A perda pode ser ressignificada e contribuir para o nosso crescimento, o sofrimento é inevitável, todavia, é possível obter evolução através da dor. Não será uma tarefa fácil de ser realizada, é algo que será construído diariamente, dia após dia, cada pessoa em sua própria velocidade, a ponto de chegarmos à premissa que talvez não tenhamos perdido.

O Saudável e Feliz deu ênfase na morte de um ente querido para facilitar o entendimento da estrutura do luto, entretanto, existem diversos tipos de perda, que gerarão “lutos”, alguns podem ser mais dinâmicos, outros mais demorados, assim como, podem ser patológicos ou não. O que precisamos é ter o discernimento que precisamos respeitar a dor alheia, precisamos ter empatia para com o próximo.

Uma pessoa que está sofrendo com o término de um relacionamento, pode sofrer tanto quanto, ou mais, que outra que está lidando com a morte de alguém, ambas merecem o suporte, ajuda e o acolhimento.

Como superar o luto?

Chegamos em um ponto da nossa matéria, que daremos caminhos e sugestões que podem ajudar a pessoa a superar o luto, entretanto, vale sinalizar mais uma vez, que caso você perceba que não conseguirá lidar com essa transição, procure um psicólogo. O luto patológico pode ser muito maléfico e prejudicial para o enlutado, bem como, para todos aqueles que fazem parte dos seus vínculos sociais.

O apoio

Por que procurar apoio?

O apoio de outras pessoas é de suma importância! Saber que não estamos sozinhos nessa fase, mesmo tristes, é revigorante. É fato não teremos mais a presença de alguém ou algo que partiu, porém, saber que temos companheiros que podemos contar, abraços para receber o nosso pesar, assim como, o acalanto para as nossas tristezas é primordial e ajuda a minimizar a sensação de solidão.

Por que apoiar um enlutado?

Devemos apoiar, pois somos humanos, e não há nada mais desolador, do que ver alguém sofrer e não estender a mão, conceder a escuta e dar um abraço. Não devemos ser negligentes para com o sofrimento do outro, pois hoje você estende a mão, e amanhã poderá depender do amparo alheio.
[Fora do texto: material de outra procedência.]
-- ==== Sys2Proof/Machine/Engine.lean ====
section
/-! DEFINITION. The engine queues at work: translation for commands, the copy engine's lines, parks and unparks, walks and faults, invalidations
(R168, R169, R189-R200, R203-R207, R210, R276, R277, R310-R313, R342, R409). -/

namespace Sys2Proof.Machine

/-! ### Commands by queue and number -/

/-- Queue 0-3: eq0-eq3; 4: the copy queue. -/
def Ctx.cmds (cx : Ctx) (q : Nat) : List Cmd := if q = 4 then cx.ccq else (cx.eq.toList[q]?).getD []

def Ctx.setCmds (cx : Ctx) (q : Nat) (l : List Cmd) : Ctx :=
  if q = 4 then { cx with ccq := l } else { cx with eq := vmapI (fun i old => if i = q then l else old) cx.eq }

def State.modCmd (s : State) (c : Nat) (x : CtxId) (q num : Nat) (f : Cmd → Cmd) : State :=
  s.modCtx c x fun cx => cx.setCmds q ((cx.cmds q).map fun m => if m.num = num then f m else m)

def Ctx.cmd (cx : Ctx) (q num : Nat) : Option Cmd := (cx.cmds q).find? fun m => m.num = num

/-- The incomplete commands of a unit that entered a queue before one: in the contexts of its core, and in its frame (R193, R194, R340). DEDUCED (log entry 96): the
fetch of a started `mload` waits for none in a frame, since it completes in the background (R241). -/
def State.before (s : State) (c q : Nat) (m : Cmd) : List Cmd :=
  ((s.core c).ctx.toList ++ (s.frames.filter fun f => f.core = c && m.slot != 4).map fun f => f.ctx).flatMap fun cx =>
    (cx.cmds q).filter fun k => k.launch = m.launch && k.unit = m.unit && k.num < m.num

/-- Whose address space and permissions a command has (R70, R186). -/
def State.cmdVf (s : State) (m : Cmd) : Nat × Bool := ((s.launch? m.launch).map fun l => (l.vf, l.priv)).getD (0, false)

/-- A live tile of a unit or of its launch on a core, by its number. -/
def State.placeOf (s : State) (c : Nat) (l u : W32) (uid : Nat) : Option TLoc :=
  let is (p : Nat × Tile) : Bool := p.2.uid = uid && p.2.st != .absent
  let own : Option TLoc := match s.unitCtx c l u with
    | some x => ((s.ctx c x).tiles.find? is).map fun p => .unit c x p.1
    | none => ((s.frameOf l u).bind fun f => f.ctx.tiles.find? is).map fun p => .frame c l u p.1
  own.or (((alGet [] l.toNat (s.core c).ltiles).find? is).map fun p => .launch c l p.1)

/-! ### Translation for commands (R189, R190, R198, R200) -/

/-- The bytes from va cut at 32 KiB pages. -/
def pagesOf : Nat → W64 → Nat → List (W64 × Nat)
  | 0, va, n => [(va, n)]
  | f + 1, va, n =>
    let k := 32768 - va.toNat % 32768
    if n ≤ k then [(va, n)] else (va, k) :: pagesOf f (va + BitVec.ofNat 64 k) (n - k)

/-- What a leaf gives an access to an address in it (R186-R189). -/
def State.useLeaf (s : State) (t : Leaf) (va : Nat) (asPriv wr : Bool) : Xl :=
  if t.priv && !asPriv then .perm
  else if !(s.present t.pa (2 ^ t.bits)) then .perm
  else if wr && !t.w then .fault
  else .ok (t.pa + va % 2 ^ t.bits)

/-- The tables as they stood before the invalidations that a command is ahead of. -/
def State.oldMem (s : State) (num : Nat) : List Host.Cell :=
  ((s.invs.filter fun i => i.ahead.contains num).reverse.flatMap fun i => i.pte).foldl (fun m p => writeNat m p.1 p.2 8) s.memNow

/-- The translation of a command's access: under the old mapping ahead of an invalidation's marker, else through the buffers (R190, R200). -/
def State.cmdXlate (s : State) (c : Nat) (m : Cmd) (wr : Bool) (va : W64) : Xl :=
  let (vf, priv) := s.cmdVf m
  match s.invs.filter fun i => i.ahead.contains m.num with
  | [] => s.xlate c vf priv wr va
  | l =>
    if va.toNat / 2 ^ 51 ≠ 0 then .perm
    else match (l.flatMap fun i => i.old).find? fun t => t.hit vf va.toNat with
      | some t => s.useLeaf ⟨t.pa, t.bits, t.w, t.priv⟩ va.toNat priv wr
      | none =>
        match if s.inWindow va.toNat then s.windowLeaf vf va.toNat else walkLevel (s.oldMem m.num) va.toNat 3 (s.vf vf).cfg.root.toNat with
        | some t => s.useLeaf t va.toNat priv wr
        | none => .fault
Outro ponto de alerta, é que às vezes ficamos tão eufóricos para tirar a pessoa que está em sofrimento, que acabamos sendo imprudentes, quase sempre, o enlutado quer apenas alguém que escute as suas aflições e suas lembranças e, não sair todos os dias para não pensar na perda.

Substituição da perda

Quando os estudiosos informam que precisamos substituir a perda por algo, não quer dizer que devemos simplesmente “trocar de afeto”, como se fosse algo “descartável”, devemos procurar novas atividades, bem como, conhecer novas pessoas, a fim de, conseguir distribuir a carga emotiva acumulada.

Ressignificação

Quando a dor é ressignificada, o processo de enlutamento se torna menos doloroso, é um exercício lento, mais eficaz, que faz as lembranças deixarem de ser dolorosas, e passarem a ser agradáveis. Lembrar-se do que se foi, como algo positivo e de grande valia para superar o luto.

Reestruturação do presente e futuro

A perda é uma sentença, não existe volta! Portanto, é necessário reestruturar a vida, reorganizar a rotina, reelaborar os planos, bem como, replanejar o futuro. Pense que, o ente que partiu gostaria de te ver ativo seguindo a sua luta diária.

Triste, porém firme e forte!

Às vezes, as lembranças podem te deixar um vestígio de tristeza, trazer algumas lágrimas, mas pense o quanto é possível fazer em nome de quem partiu, e em prol de você mesmo?! Portanto, chore o que for necessário, mas siga em frente.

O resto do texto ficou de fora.